**EXERCISE AIM**
Every line below between the one holding "(x.trails.any fun t =>" and the one holding "imgN im (o + 12) 4 != 0 ||", inclusive, should be copied exactly, and no other line.
--- RECORDS SHOWN Enclosed Below ---
-- ==== Sys2Proof/Machine/Image.lean ====
section
/-! DEFINITION. The Faeth executable: what registration reads, checks and keeps (R8-R30, R69, R402), and the device's own accesses
for queues (R469). -/
namespace Sys2Proof.Machine

/-! ### Device accesses (R469) -/

/-- The outcome of a device access. -/
inductive DA
  | ok (s : State) (pa : Nat) (attr : BitVec 10)
  | held (s : State) (va : Nat)
  | bad (s : State)

/-- The 64 KiB page of an address. -/
def pageOf (va : Nat) : Nat := bits va 51 16
/-- The mark of an access that is held at an address: its page. -/
def heldOn (va : Nat) : Dword := BitVec.ofNat 64 (pageOf va * 65536)
/-- The page whose held access FBCANCEL has ended (R257): bit 0 of the mark is set. -/
def cancelOf (h : Option Dword) : Option Nat := match h with | some x => if x.getLsbD 0 then some (pageOf x.toNat) else none | none => none
/-- No access is held: there is none, or FBCANCEL has ended it. -/
def freeHold (h : Option Dword) : Bool := h.isNone || (cancelOf h).isSome

/-- Translate n bytes at va for a queue of a context through quarter 0's L2 TLB; a replayable fault is reported with SRC 5 and the
access is held, unless that of its page was cancelled (R469). -/
def State.devAcc (s : State) (ctx q : Nat) (tok : Dword) (va n : Nat) (k : Acc) (cancel : Option Nat) : DA :=
  match s.translate (.l2 0) ctx va k with
  | (s1, .ok pa a) => if k == .read && s1.poisoned pa n then .bad (s1.ueRead pa n) else .ok s1 pa a
  | (s1, .prot) => .bad s1
  | (s1, .pf r l) =>
    if cancel == some (pageOf va) then .bad s1
    else .held (s1.report ⟨ctx, BitVec.ofNat 64 va, tok, if k == .read then 5 else 6, r, l, 5, q, 0xFF, 0xFF, none⟩) va

/-- Bytes read by the device, page by page: none where the read is held or fails. -/
inductive DR
  | ok (s : State) (bs : List Byte)
  | held (s : State) (va : Nat)
  | bad (s : State)

/-- Read n bytes at va by pieces that lie in one 64 KiB page, at most k pieces. -/
def State.devRead (s : State) (ctx q : Nat) (tok : Dword) (cancel : Option Nat) : Nat → Nat → Nat → List (List Byte) → DR
  | 0, _, _, acc => .ok s acc.reverse.flatten
  | k + 1, va, n, acc =>
    if n == 0 then .ok s acc.reverse.flatten
    else
      let m := min n (65536 - va % 65536)
      match s.devAcc ctx q tok va m .read cancel with
      | .held s1 a => .held s1 a
      | .bad s1 => .bad s1
      | .ok s1 pa _ => State.devRead s1 ctx q tok cancel k (va + m) (n - m) (s1.pbytes pa m :: acc)

/-! ### Reading the image (R8-R26) -/

/-- n bytes of an image from an offset. -/
def imgN (im : List Byte) (off n : Nat) : Nat := leNat ((im.drop off).take n)
/-- A power of two in a range. -/
def pow2In (x lo hi : Nat) : Bool := decide (lo ≤ x) && decide (x ≤ hi) && 2 ^ Nat.log2 x == x
/-- Page sizes of R12. -/
def pageSize (c : Nat) : Nat := match c with | 0 => 0x10000 | 1 => 0x200000 | 2 => 0x2000000 | _ => 0x400000000

/-- Bytes of an element in memory for alignment (R22, R24): 1 where no alignment is asked. -/
def fmtAlign (f : Nat) : Nat := match f with | 0 | 6 => 4 | 1 | 2 => 2 | _ => 1

/-- A malformed tensor record (R23, R24). -/
def tensorBad (r : Nat) (bufs : Nat) : Bool :=
  let base := bits r 63 0
  let d := bits r 127 64
  let nd := bits d 11 9
  let f := bits d 15 12
  let ext := fun k => bits r (128 + 32 * k + 31) (128 + 32 * k)
  let str := fun k => bits r (320 + 32 * (k - 1) + 31) (320 + 32 * (k - 1))
  !canonical base || bits d 47 16 != 0 || bits d 7 0 != 0 || (bits d 63 48 != 0xFFFF && decide (bufs ≤ bits d 63 48)) || decide (9 < f) ||
  nd == 0 || nd == 7 || bits r 511 480 != 0 ||
  ((List.range 6).any fun k => if k < nd then ext k == 0 else ext k != 0) ||
  ((List.range 5).any fun k => decide (nd ≤ k + 1) && str (k + 1) != 0) ||
  (f == 4 && ext 0 % 4 != 0) || (f == 9 && ext 0 % 512 != 0) || base % fmtAlign f != 0

/-- Frame bytes of a block in the common save frame (R402). -/
def frameSize (nwarp nrows : Nat) (tile : Bool) : Nat :=
  roundUpTo (6912 + 1024 * nwarp + (if tile then 20480 else 0) + 4 * nrows) 4096 + 4096 * nrows

/-- Fields of PWORD (R16). -/
def pwRf (p : Nat) : Nat := bits p 29 20
/-- AXROWS. -/
def pwAx (p : Nat) : Nat := bits p 19 10
/-- SPROWS. -/
def pwSp (p : Nat) : Nat := bits p 9 0

/-- The image's tables (R12-R26). -/
def readImage (ctx handle base : Nat) (im : List Byte) : Image :=
  let f := imgN im
  let list := fun n (g : Nat → Nat → Nat) => (List.range 4).map fun k => g k n
  { ctx := ctx, handle := handle, base := base, flags := f 6 2, threadOff := f 0x10 8, threadSize := f 0x18 4, tileOff := f 0x20 8,
    tileSize := f 0x1C 4, tensOff := f 0x44 4, tensCount := f 0x48 2, nsc := f 0x50 1,
    scb := (List.range 16).map fun k => f (0x60 + 4 * k) 4
    bufs := (List.range (f 0x2C 2)).map fun k => let o := f 0x28 4 + 32 * k; ⟨f o 8, f (o + 8) 8, f (o + 16) 4, f (o + 20) 4⟩
    roles := (List.range (f 0x2E 1)).map fun k => let o := f 0x30 4 + 16 * k; (f o 1, f (o + 1) 1)
    vars := (List.range (f 0x2F 1)).map fun k =>
      let o := f 0x34 4 + 64 * k
      { rank := f o 1, cls := f (o + 1) 1, vflags := f (o + 2) 1, pword := f (o + 4) 4
        warps := list (o + 8) fun k n => f (n + k) 1
        rows := list (o + 12) fun k n => f (n + k) 1
        entry := list (o + 16) fun k n => f (n + 4 * k) 4
        tentry := f (o + 0x20) 4, msFirst := f (o + 0x24) 2, msN := f (o + 0x26) 2, lmFirst := f (o + 0x28) 2, lmN := f (o + 0x2A) 2
        acckb := f (o + 0x2C) 4, parkb := f (o + 0x30) 4 }
    mss := (List.range (f 0x3C 2)).map fun k =>
      let o := f 0x38 4 + 32 * k
      { id := f o 1, crole := f (o + 1) 1, cwarp := f (o + 2) 1, creg := f (o + 3) 1, ccnt := f (o + 4) 1, csrow := f (o + 8) 2,
        cscnt := f (o + 10) 2, resume := list (o + 16) fun k n => f (n + 4 * k) 4 }
    lmaps := (List.range (f 0x3E 2)).map fun k =>
      let o := f 0x40 4 + 16 * k
      ⟨f o 1, f (o + 1) 1, f (o + 2) 1, f (o + 3) 1, f (o + 4) 2, f (o + 6) 2, f (o + 8) 1, f (o + 9) 1⟩
    trails := (List.range (f 0x4A 2)).map fun k =>
      let o := f 0x4C 4 + 32 * k
      ⟨f o 1, f (o + 1) 1, f (o + 2) 2, f (o + 4) 4, f (o + 8) 4, f (o + 16) 8⟩ }

/-! ### Checks in the order of R9 -/

/-- The regions of an image: offset, size and alignment (R8). -/
def imgRegions (im : List Byte) : List (Nat × Nat × Nat) :=
  let f := imgN im
  [(f 0x28 4, 32 * f 0x2C 2, 8), (f 0x30 4, 16 * f 0x2E 1, 8), (f 0x34 4, 64 * f 0x2F 1, 8), (f 0x38 4, 32 * f 0x3C 2, 8),
   (f 0x40 4, 16 * f 0x3E 2, 8), (f 0x44 4, 64 * f 0x48 2, 64), (f 0x4C 4, 32 * f 0x4A 2, 8), (f 0x10 8, f 0x18 4, 8),
   (f 0x20 8, f 0x1C 4, 32), (f 0x58 4, f 0x5C 4, 256)].filter fun r => r.2.1 != 0

/-- Broken alignment, bounds or overlap of a region (R8). -/
def regionsBad (im : List Byte) : Bool :=
  let rs := imgRegions im
  let size := imgN im 0x54 4
  (rs.any fun r => r.1 % r.2.2 != 0 || decide (size < r.1 + r.2.1) || decide (r.1 < 224)) ||
  (List.range rs.length).any fun i => (rs.drop (i + 1)).any fun b =>
    match rs[i]? with | some a => decide (a.1 < b.1 + b.2.1) && decide (b.1 < a.1 + a.2.1) | none => false

/-- Header counts and fields (R10, R11). -/
def headerBad (im : List Byte) (base : Nat) : Bool :=
  let f := imgN im
  let n := f 0x50 1
  let scb := fun k => f (0x60 + 4 * k) 4
  base % 256 != 0 || decide (f 0x54 4 < 224) || decide (15 < f 6 2) || f 0x18 4 % 8 != 0 || f 0x1C 4 % 32 != 0 || decide (4096 < f 0x2C 2) ||
  f 0x2E 1 == 0 || decide (4 < f 0x2E 1) || f 0x2F 1 == 0 || decide (16 < f 0x2F 1) || decide (4096 < f 0x3C 2) || decide (1024 < f 0x3E 2) ||
  decide (1024 < f 0x48 2) || decide (256 < f 0x4A 2) || n == 0 || decide (16 < n) || f 0x51 3 != 0 || scb 0 == 0 ||
  ((List.range 16).any fun k => if k < n then decide (0 < k) && decide (scb k ≤ scb (k - 1)) else scb k != 0)

/-- Buffer entries (R12, R13). -/
def buffersBad (im : List Byte) (x : Image) : Bool :=
  (x.bufs.any fun b =>
    let st := bits b.attr 11 8
    let q := bits b.attr 15 12
    let pg := pageSize (bits b.attr 3 2)
    decide (2 ^ 16 ≤ b.attr) || decide (8 < st) || decide (1 < bits b.attr 5 4) || b.base % pg != 0 || b.size % pg != 0 || ((st != 0) != (q != 0))) ||
  ((List.range x.bufs.length).any fun k => imgN im (imgN im 0x28 4 + 32 * k + 0x18) 8 != 0) ||
  ((List.range 4).any fun q => decide (8 < (x.bufs.map fun b => if bit b.attr (12 + q) then bits b.attr 11 8 else 0).sum))

/-- Role entries (R14). -/
def rolesBad (im : List Byte) (x : Image) : Bool :=
  ((List.range x.roles.length).any fun r => !(x.roles.any fun y => y.1 == r)) || (x.roles.any fun y => decide (1 < y.2)) ||
  (List.range x.roles.length).any fun k => imgN im (imgN im 0x30 4 + 16 * k + 2) 2 != 0

/-- An offset of thread code that may be an entry (R15, R17). -/
def codeOff (x : Image) (o : Nat) : Bool := o % 8 == 0 && decide (o < x.threadSize)

/-- One variant entry's form (R15, R69, R402). The model's choice (log 114): a list that is empty must still begin within its table. -/
def variantBad (x : Image) (v : VarE) : Bool :=
  let tile := bit v.vflags 0
  let nrows := pwRf v.pword + pwAx v.pword + pwSp v.pword + 2 + v.acckb / 4
  decide (15 < v.rank) || decide (x.nsc ≤ v.cls) || decide (1 < v.vflags) || decide (2 ^ 30 ≤ v.pword) || (v.warps.any fun w => decide (32 < w)) ||
  (v.rows.any fun r => decide (8 < r)) ||
  ((List.range 4).any fun r =>
    let w := v.warps.getD r 0
    let e := v.entry.getD r 0
    if r < x.roles.length then (if w == 0 then e != 0xFFFFFFFF && !codeOff x e else !codeOff x e)
    else w != 0 || v.rows.getD r 0 != 0 || e != 0xFFFFFFFF) ||
  (tile != (v.tentry != 0xFFFFFFFF)) || (v.tentry != 0xFFFFFFFF && (v.tentry % 32 != 0 || decide (x.tileSize ≤ v.tentry))) ||
  decide (255 < v.msN) || decide (x.mss.length < v.msFirst + v.msN) || decide (64 < v.lmN) || decide (x.lmaps.length < v.lmFirst + v.lmN) ||
  decide (512 < v.acckb) || v.parkb % 4096 != 0 || decide (v.parkb < frameSize v.warps.sum nrows tile)

/-- Variant entries (R15). -/
def variantsBad (im : List Byte) (x : Image) : Bool :=
  (x.vars.any (variantBad x)) || (x.vars.map VarE.rank).eraseDups.length != x.vars.length ||
  (List.range x.vars.length).any fun k =>
    let o := imgN im 0x34 4 + 64 * k
    imgN im (o + 3) 1 != 0 || imgN im (o + 0x34) 12 != 0

/-- The milestone entries of a variant. -/
def Image.msList (x : Image) (v : VarE) : List MsE := (x.mss.drop v.msFirst).take v.msN

/-- Milestone entries' form (R17). -/
def milestonesBad (im : List Byte) (x : Image) : Bool :=
  (x.mss.any fun m => m.id == 0 || decide (64 < m.ccnt) || decide (254 < m.creg) || decide (255 < m.creg + m.ccnt) || decide (768 < m.cscnt)) ||
  ((List.range x.mss.length).any fun k =>
    let o := imgN im 0x38 4 + 32 * k
    imgN im (o + 5) 3 != 0 || imgN im (o + 12) 4 != 0) ||
  (x.mss.any fun m => m.resume.any fun e => !codeOff x e && e != 0xFFFFFFFF) ||
  x.vars.any fun v =>
    let l := x.msList v
    ((List.range (l.length - 1)).any fun k => decide ((l.map MsE.id).getD (k + 1) 0 ≤ (l.map MsE.id).getD k 0)) ||
    l.any fun m => (List.range 4).any fun r =>
      let e := m.resume.getD r 0
      !(codeOff x e || (v.warps.getD r 0 == 0 && e == 0xFFFFFFFF))

/-- Trail and pool declarations (R26). -/
def trailsBad (im : List Byte) (x : Image) : Bool :=
  (x.trails.any fun t =>
    if t.kind == 0 then
      decide (5 < t.scope) || !pow2In t.slotb 16 4096 || !pow2In t.bslots 1 (2 ^ 32) ||
      (match x.trails[t.pool]? with | some p => p.kind != 1 || t.slotb * t.bslots != p.slotb | none => true)
    else t.kind != 1 || t.scope != 0 || t.pool != 0 || !pow2In t.slotb 4096 0x200000 || t.bslots != 0) ||
  (List.range x.trails.length).any fun k =>
    let o := imgN im 0x4C 4 + 32 * k
    imgN im (o + 12) 4 != 0 || imgN im (o + 0x18) 8 != 0

/-- VARIANT_FIT (R11, R16). The model's choice (log 115): a role with WARPS = 0 and ROWS other than 0 breaks it too. -/
def variantFit (x : Image) : Bool :=
  (x.vars.all fun v =>
    let rf := ((List.range 4).map fun r => v.warps.getD r 0 * v.rows.getD r 0).sum
    v.warps.sum != 0 && decide (v.warps.sum ≤ 32) && pwRf v.pword == rf && decide (pwRf v.pword + pwAx v.pword + pwSp v.pword + 2 ≤ 768) &&
    (List.range 4).all fun r => v.warps.getD r 0 != 0 || v.rows.getD r 0 == 0) &&
  (List.range x.nsc).all fun k => x.vars.any fun v => v.cls == k

/-- The carry of a milestone entry (R18). -/
def MsE.carry (m : MsE) : List Nat := [m.crole, m.cwarp, m.creg, m.ccnt, m.csrow, m.cscnt]

/-- MILESTONE_MISMATCH does not hold (R18). -/
def milestonesAgree (x : Image) : Bool :=
  let all := x.vars.flatMap fun v => (x.msList v).map fun m => (v, m)
  (x.mss.all fun m => x.roles.any fun r => r.1 == m.crole) && all.all fun p =>
    (all.all fun q => q.2.id != p.2.id || q.2.carry == p.2.carry) && decide (p.2.csrow + p.2.cscnt ≤ pwSp p.1.pword) &&
    decide (p.2.creg + p.2.ccnt ≤ 32 * p.1.rows.getD p.2.crole 0) &&
    (p.2.ccnt == 0 || decide (p.2.cwarp < p.1.warps.getD p.2.crole 0))

/-- A layout map keeps the limits of its entry (R20). -/
def LMapE.ok (x : Image) (m : LMapE) : Bool :=
  decide (m.tile ≤ 15) && (x.roles.any fun r => r.1 == m.role) && m.t0 % 32 == 0 && m.tn % 32 == 0 && decide (32 ≤ m.tn) && decide (m.tn ≤ 1024) &&
  decide (1 ≤ m.rn) && decide (m.rn ≤ 64) && [0, 1, 2, 3, 5, 6].contains m.fmt && decide (m.mode ≤ 1)
/-- LAYOUT holds (R20): every map of the table keeps its limits, and in each variant that lists it its role's warps and rows. -/
def layoutOk (im : List Byte) (x : Image) : Bool :=
  x.lmaps.all (LMapE.ok x) && ((List.range x.lmaps.length).all fun k => imgN im (imgN im 0x40 4 + 16 * k + 10) 6 == 0) &&
  x.vars.all fun v =>
    let l := x.lmapsOf v
    (l.map LMapE.tile).eraseDups.length == l.length &&
    l.all fun m => decide (m.t0 + m.tn ≤ 32 * v.warps.getD m.role 0) && decide (m.reg0 + m.rn ≤ 32 * v.rows.getD m.role 0)

/-- The bytes that the digest covers (R10). -/
def digestBytes (im : List Byte) : List Byte :=
  let z := fun (im : List Byte) (o n : Nat) => im.take o ++ List.replicate (min n (im.length - o)) 0#8 ++ im.drop (o + n)
  (List.range (imgN im 0x2C 2)).foldl (fun m k => z m (imgN im 0x28 4 + 32 * k) 8) (z im 0xA0 64)

/-- The status of registration (R9), the read of the image apart. -/
def regStatus (im : List Byte) (ctx handle base : Nat) : Nat × Image :=
  let f := imgN im
  let x := readImage ctx handle base im
  let dig := (im.drop 0xA0).take 64
  let c :=
    if f 0 4 != Config.magic then 1
    else if f 4 2 != 1 then 2
    else if (dig.any fun b => b != 0#8) && sha3_512 (digestBytes im) != dig then 3
    else if Nat.land (f 8 8) Config.feat0 != f 8 8 then 4
    else if headerBad im base || regionsBad im || buffersBad im x || rolesBad im x || variantsBad im x || milestonesBad im x || trailsBad im x then 5
    else if !variantFit x then 6
    else if !milestonesAgree x then 7
    else if !layoutOk im x then 8
    else if x.bufs.any fun b => decide (pageSize (bits b.attr 3 2) < b.foot) then 9
    else if (List.range x.tensCount).any fun k => tensorBad (f (x.tensOff + 64 * k) 64) x.bufs.length then 10
    else 0
  (c, x)

end Sys2Proof.Machine
end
--- End of Enclosed RECORDS SHOWN ---
**EXERCISE RESPONSE**
  (x.trails.any fun t =>
    if t.kind == 0 then
      decide (5 < t.scope) || !pow2In t.slotb 16 4096 || !pow2In t.bslots 1 (2 ^ 32) ||
      (match x.trails[t.pool]? with | some p => p.kind != 1 || t.slotb * t.bslots != p.slotb | none => true)
    else t.kind != 1 || t.scope != 0 || t.pool != 0 || !pow2In t.slotb 4096 0x200000 || t.bslots != 0) ||
  (List.range x.trails.length).any fun k =>
    let o := imgN im 0x4C 4 + 32 * k
    imgN im (o + 12) 4 != 0 || imgN im (o + 0x18) 8 != 0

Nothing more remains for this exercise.